# Fishman rechargeable battery packs for active pickups!!!



## lewis (Nov 22, 2016)

ok so i dont know how new this is and how late to the party I am....BUT Ive never tried out Actives because Im put off by going through 9 volt batteries.

I have just stumbled upon this amazing product from Fishman. A tremolo backplate Lithium rechargeable battery pack that works with their own pickups and according to the write up, ANY 9 volt pickups.

Im thinking now of seriously building a master shredder guitar and getting an EMG put in and this awesome back plate - 







link to product page - 

http://www.fishman.com/products/series/fluence/rechargeable-battery-pack-strat/

youtube vid showing installation!!!!.. - 



Im so pumped for a company finally making something like this!!!


----------



## You (Nov 22, 2016)

Damn right.


----------



## cardinal (Nov 22, 2016)

That's neat I guess, but they make 9v batteries that are rechargeable, last a long time, and are quick to change. Plus I'll bet much cheaper and you can fit a bunch in your gig bag or case.


----------



## vick1000 (Nov 22, 2016)

You get like 1000 hours out a 9v w/EMGs (pick ups only).


----------



## Stuck_in_a_dream (Nov 22, 2016)

^ this! Besides, the Fishman battery pack sells for $100, unless charging your guitar like a phone is essential, I think I have other uses for a $100.


----------



## lewis (Nov 23, 2016)

One of the other problem solvers of this though guys is not everyone has room in their guitars, to house 9 volt batteries. Whereas everyone has cavity covers or these bridge covers etc.


----------



## cardinal (Nov 23, 2016)

^ that may be true, but it seems like most of the guitars with tiny cavities are hardtail or fixed bridge. If you have a tremolo route, you often can even just run two springs to the outside of the claw and put the battery in the middle.


----------



## Syphon (Nov 24, 2016)

I've always used hobby RC batteries.


----------



## lewis (Nov 24, 2016)

yes its pricey but I love the new age feel of it. Having and using/gigging/promoting the use of a guitar that has these new features, will likely go down really well where Im from.
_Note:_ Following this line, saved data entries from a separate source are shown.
/-- An RREAD that is for this module (R347, R348); an uncorrectable code word is an uncorrected fault (R397). -/
def takeRead (m : RReadMsg) (s : Mach) : Mach :=
  let n := 8 * m.len8.toNat
  let c := targetCause s false m.src m.window m.round m.offset m.sepoch n
  let ans (st : Nat) (data : List Byte) : Msg :=
    .rdata { src := ownId s, dst := m.src, hops := 0, status := BitVec.ofNat 8 st, rid := m.rid, data := data }
  if c ≠ 0 then switchMsg (ans c []) (countRej c s)
  else
    let ea := wnBase (tget 0 s.rmt.win (m.window.toNat % 1024)) + m.offset.toNat
    let x := readEdge 2 ea n s
    let s1 := useUnits 2 ea n x.2
    if x.1.any (·.2) then switchMsg (ans 6 []) (countRej 6 (uncorrected 0x25 s1)) else switchMsg (ans 0 (x.1.map (·.1))) s1

/-- A remote-access message arrives at a port: this module's, or transit (R335). -/
def arriveMsg (p : Nat) (m : Msg) (own : Mach → Mach) (s : Mach) : Mach :=
  if deaf s || !portActive s p then s else if isOwn s m then own s else switchMsg m s

def rwriteArrive (p : Nat) (m : RWriteMsg) (s : Mach) : Mach :=
  if deaf s || !portActive s p then s
  else if isOwn s (.rwrite m) then takeWrite p m s
  else if isLate s m.round then rejectTransit m s
  else switchMsg (.rwrite m) s
def rreadArrive (p : Nat) (m : RReadMsg) : Mach → Mach := arriveMsg p (.rread m) (takeRead m)
def rdataArrive (p : Nat) (m : RDataMsg) : Mach → Mach :=
  arriveMsg p (.rdata m) (answerRead m.rid m.status m.data (fun _ => true))

def execRwrite (port : Fin 64) (m : RWriteMsg) (s : State) : Res := runIf m.wf (rwriteArrive port.val m) s
def execRread (port : Fin 64) (m : RReadMsg) (s : State) : Res := runIf m.wf (rreadArrive port.val m) s
def execRdata (port : Fin 64) (m : RDataMsg) (s : State) : Res := runIf m.wf (rdataArrive port.val m) s

/-! ### Late nacks (R351) -/

/-- Engine e of a core runs the block whose messages carry a stream tag. -/
def blockWithTag (c : Core) (e : Nat) (tag : Word) : Option Nat :=
  ((seAt c e).list.bind (fun l => l.inflight.find? (fun b =>
    bkSpace b.desc 8 == 2 && fld l.q.d 64 32 + BitVec.ofNat 32 b.no == tag))).map (·.no)

/-- The blocks of a stream tag stop with status 0x08. -/
def stopTagged (tag : Word) (s : Mach) : Mach :=
  (s.cores.map (·.1)).foldl (fun s k => [0, 1].foldl (fun s e =>
    match blockWithTag (coreAt s k) e tag with | some no => seStop k e no 8 s | none => s) s) s

/-- A 16-bit round number lies at or before a round. -/
def upTo (r : BitVec 16) (m : BitVec 48) : Bool := decide ((m.setWidth 16 - r).toNat < 32768)

/-- SYSF_STAT (R361). -/
def sysfStat (r : Remote) : Word := b1 (!r.fences.isEmpty) ++ r.sysfLast ++ r.sysfProbed ++ r.sysfRound

/-- A fence ends: 1 no error, 2 error, 3 timeout (R357). -/
def endFence (f : Fence) (last : Nat) (s : Mach) : Mach :=
  let s1 := modRmt (fun r => { r with
    sysfLast := BitVec.ofNat 2 last, sysfRound := f.round.setWidth 16, sysfProbed := f.probed
    fences := r.fences.filter (fun g => g != f)
    nacked := r.nacked.filter (fun n => !upTo n f.round) }) s
  let s2 := if last = 1 then s1 else uncorrected 0x41 (remoteRecord 1 (rmtEvt 7 s1))
  f.owed.foldl (fun s o => complete o (match last with | 1 => 0x00 | 2 => 0x0A | _ => 0x0B) (sysfStat s2.rmt).toNat s) s2

/-- A fence ends as soon as it is decided (R357): one that covers no RWRITE without error, one that an FACK or an LNACK failed with
error, another when its FACKs have all arrived. -/
def tryFence (f : Fence) (s : Mach) : Mach :=
  if f.probed = 0 then endFence f 1 s
  else if f.failed || s.rmt.nacked.any (fun n => upTo n f.round) then endFence f 2 s
  else if f.awaited.isEmpty then endFence f 1 s
  else s

def takeLnack (m : BitVec 256) (s : Mach) : Mach :=
  let rnd := fld m 160 16
  let s1 := noteRaise 0x10C064 (if s.rmt.nackValid then 30 else 31) <| modRmt (fun r =>
    let r1 : Remote := { r with nacked := r.nacked ++ [rnd] }
    if r.nackValid then { r1 with nackMulti := true }
    else { r1 with nackValid := true, nackCause := fld m 8 8, nackSrc := lnackSrc m, nackTag := fld m 128 32, nackRound := rnd }) s
  let s2 := stopTagged (fld m 128 32) (uncorrected 0x41 (remoteRecord 1 (rmtEvt 6 s1)))
  s2.rmt.fences.foldl (fun s f => tryFence f s) s2

def lnackArrive (p : Nat) (m : BitVec 256) : Mach → Mach := arriveMsg p (.lnack m) (takeLnack m)

def execLnack (port : Fin 64) (m : BitVec 256) (s : State) : Res := run (lnackArrive port.val m) s

/-! ### System fences (R356, R357) -/

/-- The system fence of round m starts (R356): an FPROBE on every path written. -/
def startFence (m : BitVec 48) (owed : List Owed) (s : Mach) : Mach :=
  let paths := s.rmt.written
  let f : Fence := { round := m, awaited := paths, probed := BitVec.ofNat 13 ((paths.map (·.1)).eraseDups).length, failed := false,
                     owed := owed }
  let s1 := modRmt (fun r => { r with written := [], fences := r.fences ++ [f] }) s
  let probe (id : BitVec 16) : Msg := .fprobe (BitVec.ofNat 128 (ofBytes (toBytes 2 0x44 ++ bytesOf s.ctl.id ++ bytesOf id ++
    toBytes 2 0 ++ toBytes 4 m.toNat ++ toBytes 4 0)))
  tryFence f (paths.foldl (fun s e => sendFrom e.2.toNat (probe e.1) s) s1)

/-- System fences are off (R361). -/
def fencesOff (s : Mach) : Bool := s.rmt.sysfMode == 0 || s.rmt.sysfMode == 3

/-- The fences that fall due when the round after `prev` starts (R356). With fences off no fence runs, and a command that named one
is refused (DESIGN CHOICE, log entry 52). -/
def roundFences (prev : BitVec 48) (s : Mach) : Mach :=
  let (due, rest) := s.rmt.named.partition (fun e => decide (e.1.toNat ≤ prev.toNat))
  let s1 := modRmt (fun r => { r with named := rest }) s
  if fencesOff s then due.foldl (fun s e => complete e.2 0x03 0 s) s1
  else if s.rmt.sysfMode = 1 ∨ !due.isEmpty then startFence prev (due.map (·.2)) s1
  else s1

def systemFenceTimeout (s : Mach) : Mach :=
  match s.rmt.fences.find? (fun f => decide (f.round.toNat + 2 ≤ (roundNow s).toNat)) with
  | some f => endFence f 3 s
  | none => s

def execSystemFenceTimeout (s : State) : Res := run systemFenceTimeout s

/-- An FPROBE is owed an FACK once the writes before it are done (R356); they are done when they arrive, so it takes the rejections
counted so far. -/
def takeProbe (p : Nat) (m : BitVec 128) : Mach → Mach :=
  modRmt (fun r =>
    let src : BitVec 16 := fld m 16 16
    let hit (x : BitVec 16 × BitVec 6 × BitVec 16) : Bool := x.1 == src && x.2.1.toNat == p
    { r with
      probes := r.probes ++ [(src, BitVec.ofNat 6 p, fld m 64 32, ((r.rejects.find? hit).map (fun x => x.2.2)).getD 0)]
      rejects := r.rejects.filter (fun x => !hit x) })

def fprobeArrive (p : Nat) (m : BitVec 128) : Mach → Mach := arriveMsg p (.fprobe m) (takeProbe p m)

def execFprobe (port : Fin 64) (m : BitVec 128) (s : State) : Res := run (fprobeArrive port.val m) s

def fackSend (p : Nat) (src : BitVec 16) (s : Mach) : Mach :=
  match s.rmt.probes.find? (fun e => e.1 == src && e.2.1.toNat == p) with
  | none => s
  | some e =>
    let n := e.2.2.2.toNat
    let s1 := modRmt (fun r => { r with probes := r.probes.erase e }) s
    sendFrom p (.fack (BitVec.ofNat 128 (ofBytes (toBytes 1 0x45 ++ toBytes 1 (if n = 0 then 0 else 1) ++ bytesOf s.ctl.id ++
      bytesOf src ++ toBytes 2 0 ++ bytesOf e.2.2.1 ++ toBytes 2 n ++ toBytes 2 0)))) s1

def execFackSend (port : Fin 64) (src : BitVec 16) (s : State) : Res := run (fackSend port.val src) s

/-- An FACK answers its path of the fence that it names (R357, R368). -/
def takeFack (p : Nat) (m : BitVec 128) (s : Mach) : Mach :=
  let src := fld m 16 16
  match s.rmt.fences.find? (fun f => f.round.setWidth 32 == fld m 64 32 && f.awaited.any (fun a => a.1 == src)) with
  | none => s
  | some f =>
    let key := if f.awaited.contains (src, BitVec.ofNat 6 p) then (src, BitVec.ofNat 6 p)
               else (f.awaited.find? (fun a => a.1 == src)).getD (src, 0)
    let f1 := { f with awaited := f.awaited.erase key, failed := f.failed || fld m 8 8 != 0 }
    tryFence f1 (modRmt (fun r => { r with fences := r.fences.map (fun g => if g == f then f1 else g) }) s)

def fackArrive (p : Nat) (m : BitVec 128) : Mach → Mach := arriveMsg p (.fack m) (takeFack p m)

def execFack (port : Fin 64) (m : BitVec 128) (s : State) : Res := run (fackArrive port.val m) s

/-! ### Late writes in a queue (R349) -/

/-- One late write is discarded and answered. -/
def dropLate (m : RWriteMsg) (s : Mach) : Mach :=
  let a := mkLnack 8 (ownId s) m.src m.window m.offset m.stag m.round
  let s1 := postLate s
  if isOwn s1 a then (match a with | .lnack x => takeLnack x s1 | _ => s1) else (forwardMsg a s1).2

/-- A port examines the writes that it holds: a late one of its queue is discarded, one of its replay buffer still goes out. -/
def lateWriteScan (p : Nat) (s : Mach) : Mach :=
  let late (m : Msg) : Option RWriteMsg := match m with | .rwrite w => if isLate s w.round && !bit w.window 15 then some w else none | _ => none
  let x := portAt s p
  let s1 := (x.txq.filterMap late).foldl (fun s m => dropLate m s)
    (modPort p (fun y => { y with txq := y.txq.filter (fun m => (late m).isNone) }) s)
  (x.buf.flatMap (fun f => f.msgs.filterMap late)).foldl (fun s _ => postLate s) s1

def execLateWriteScan (port : Fin 64) (s : State) : Res := run (lateWriteScan port.val) s

/-! ### The twin (R369 to R373) -/

def twinUp (s : Mach) : List Nat := [30, 31, 62, 63].filter (fun p => (portAt s p).partner)

/-- SYS_EVT bit b rises (R381, R578). -/
def sysEvt (b : Nat) (s : Mach) : Mach := raiseIrq 7 (noteRaise 0x5018 b (modSys (fun x => { x with evt := setBit x.evt b }) s))

/-- SYS_TWIN_STAT.OK and MISMATCH follow the twin ports' partners (R369, R378, R381). -/
def updateTwin (s : Mach) : Mach :=
  let sers := (twinUp s).map (fun p => (portAt s p).pser)
  let mis := sers.any (fun a => sers.any (fun b => a != b))
  let ok := !sers.isEmpty && !mis
  let s1 := modSys (fun x => { x with ok := ok, mismatch := mis }) s
  let s2 := if mis && !s.sys.mismatch then sysEvt 2 s1 else s1
  if s.sys.ok && !ok && twinHeld s then sysEvt 3 s2 else s2

/-- What the twin ports carry in the mode in force (R370), of the messages that a queue holds. -/
def twinCarries (s : Mach) (m : Msg) : Bool :=
  match s.sys.twinMode.toNat with
  | 1 => (match m with | .digest _ => false | .lockstep _ _ => false | _ => !plainAccess m)
  | 2 => (match m with | .lockstep _ _ => true | _ => false)
  | _ => true

/-- The queues of the twin ports lose what those ports no longer carry: remote-access messages take their new egress, the rest is
dropped (DESIGN CHOICE, log entry 52). -/
def clearTwinPorts (s : Mach) : Mach :=
  if !twinHeld s then s
  else
    [30, 31, 62, 63].foldl (fun s p =>
      let out := (portAt s p).txq.filter (fun m => !twinCarries s m)
      (out.filter plainAccess).foldl (fun s m => rerouteMsg m s)
        (modPort p (fun x => { x with txq := x.txq.filter (twinCarries s), urgent := [] }) s)) s

/-- A twin mode change takes effect (R371). -/
def applyTwin (m : BitVec 2) (s : Mach) : Mach :=
  let keepChange := (m == 1) != (s.sys.twinMode == 1)
  let s1 := modEdge (fun e => { e with keepEn := m == 1 }) (modSys (fun x => { x with twinMode := m, twinPend := none }) s)
  let s2 := if keepChange then revokeSlot true (revokeSlot false s1) else s1
  let s3 := if m == 1 then voidWindows (fun w => !wnCores w && inKeep (wnBase w) (wnSize w)) s2 else s2
  clearTwinPorts (settlePtn (sysEvt 1 s3))

/-- A write of SYS_TWIN (R371). -/
def sysTwin (v : Word) (s : Mach) : Mach :=
  let m := fld v 0 2
  let lic := if m = 1 then bit s.start.features 2 else if m = 2 then bit s.start.features 3 else true
  let running := s.sec.cur.isSome || s.sec.switch.isSome
  let busy := s.keep.sealing.isSome || s.keep.keeping.isSome || s.keep.rest.isSome || s.keep.serve.isSome
  if m = 3 ∨ !lic ∨ (m ≠ 0 ∧ !s.sys.ok) ∨ running ∨ busy then sysEvt 0 s
  else
    let s1 := modSys (fun x => { x with twinReq := m }) s
    if atOnce s then applyTwin m s1 else modSys (fun x => { x with twinPend := some m }) s1

def execSysTwinWrite (v : Word) (s : State) : Res := runAccess 0x5000 (sysTwin v) s

/-! ### Partners (R331 to R333) -/

/-- The identity message of a port (R312). -/
def identityOf (s : Mach) (p : Nat) : Msg :=
  let x := portAt s p
  let gen2 := x.offer
  .identity (BitVec.ofNat 256 (ofBytes (toBytes 1 0x30 ++ toBytes 1 2 ++
    toBytes 1 ((if gen2 then 1 else 0) + (if s.ctl.assigned then 2 else 0) + (if x.identRx then 4 else 0)) ++ toBytes 1 p ++
    bytesOf s.start.serial ++ bytesOf s.ctl.id ++ toBytes 2 0 ++ bytesOf s.epoch ++ toBytes 12 0)))

/-- Every active port resends its identity (R312, R573). -/
def resendIdentity (s : Mach) : Mach := (activePorts s).foldl (fun s p => sendMgmt p (identityOf s p) s) s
people are abit behind with the times here and things like this normally have musicians in awe.

I like the idea of designing, building and using a guitar that features these sort of features so that others can find out about them and they can then also use them


----------



## Fred the Shred (Nov 24, 2016)

I use those in a bunch of guitars (unsurprisingly perhaps, fitted with the Fishman Fluence sets). Personally, I find them very convenient and they do last for ages before needing to be recharged, which is a fast process anyway.

The main advantage to me is really the convenience, and the fact of should .... really hit the fan for whatever reason (ignoring low charge warning for over 2 hours and generally being a slacker springs to mind as the primary "whatever reason" for one to need this) you can actually keep things going with the cable plugged in. On guitars that don't have a quick swap battery compartment, it does eliminate a bit of hassle, and the last thing I need on the road is more hassle.

Is it crucial for active applications? Nope. Is it damn convenient? Yup!


----------



## dr_game0ver (Nov 24, 2016)

I cannot wait, before a live, a guitarist asking the audience for a laptop to recharge his battery... And the audience responding: "well no we're all using tablets now..."


----------



## lewis (Nov 24, 2016)

Fred the Shred said:


> I use those in a bunch of guitars (unsurprisingly perhaps, fitted with the Fishman Fluence sets). Personally, I find them very convenient and they do last for ages before needing to be recharged, which is a fast process anyway.
> 
> The main advantage to me is really the convenience, and the fact of should .... really hit the fan for whatever reason (ignoring low charge warning for over 2 hours and generally being a slacker springs to mind as the primary "whatever reason" for one to need this) you can actually keep things going with the cable plugged in. On guitars that don't have a quick swap battery compartment, it does eliminate a bit of hassle, and the last thing I need on the road is more hassle.
> 
> Is it crucial for active applications? Nope. Is it damn convenient? Yup!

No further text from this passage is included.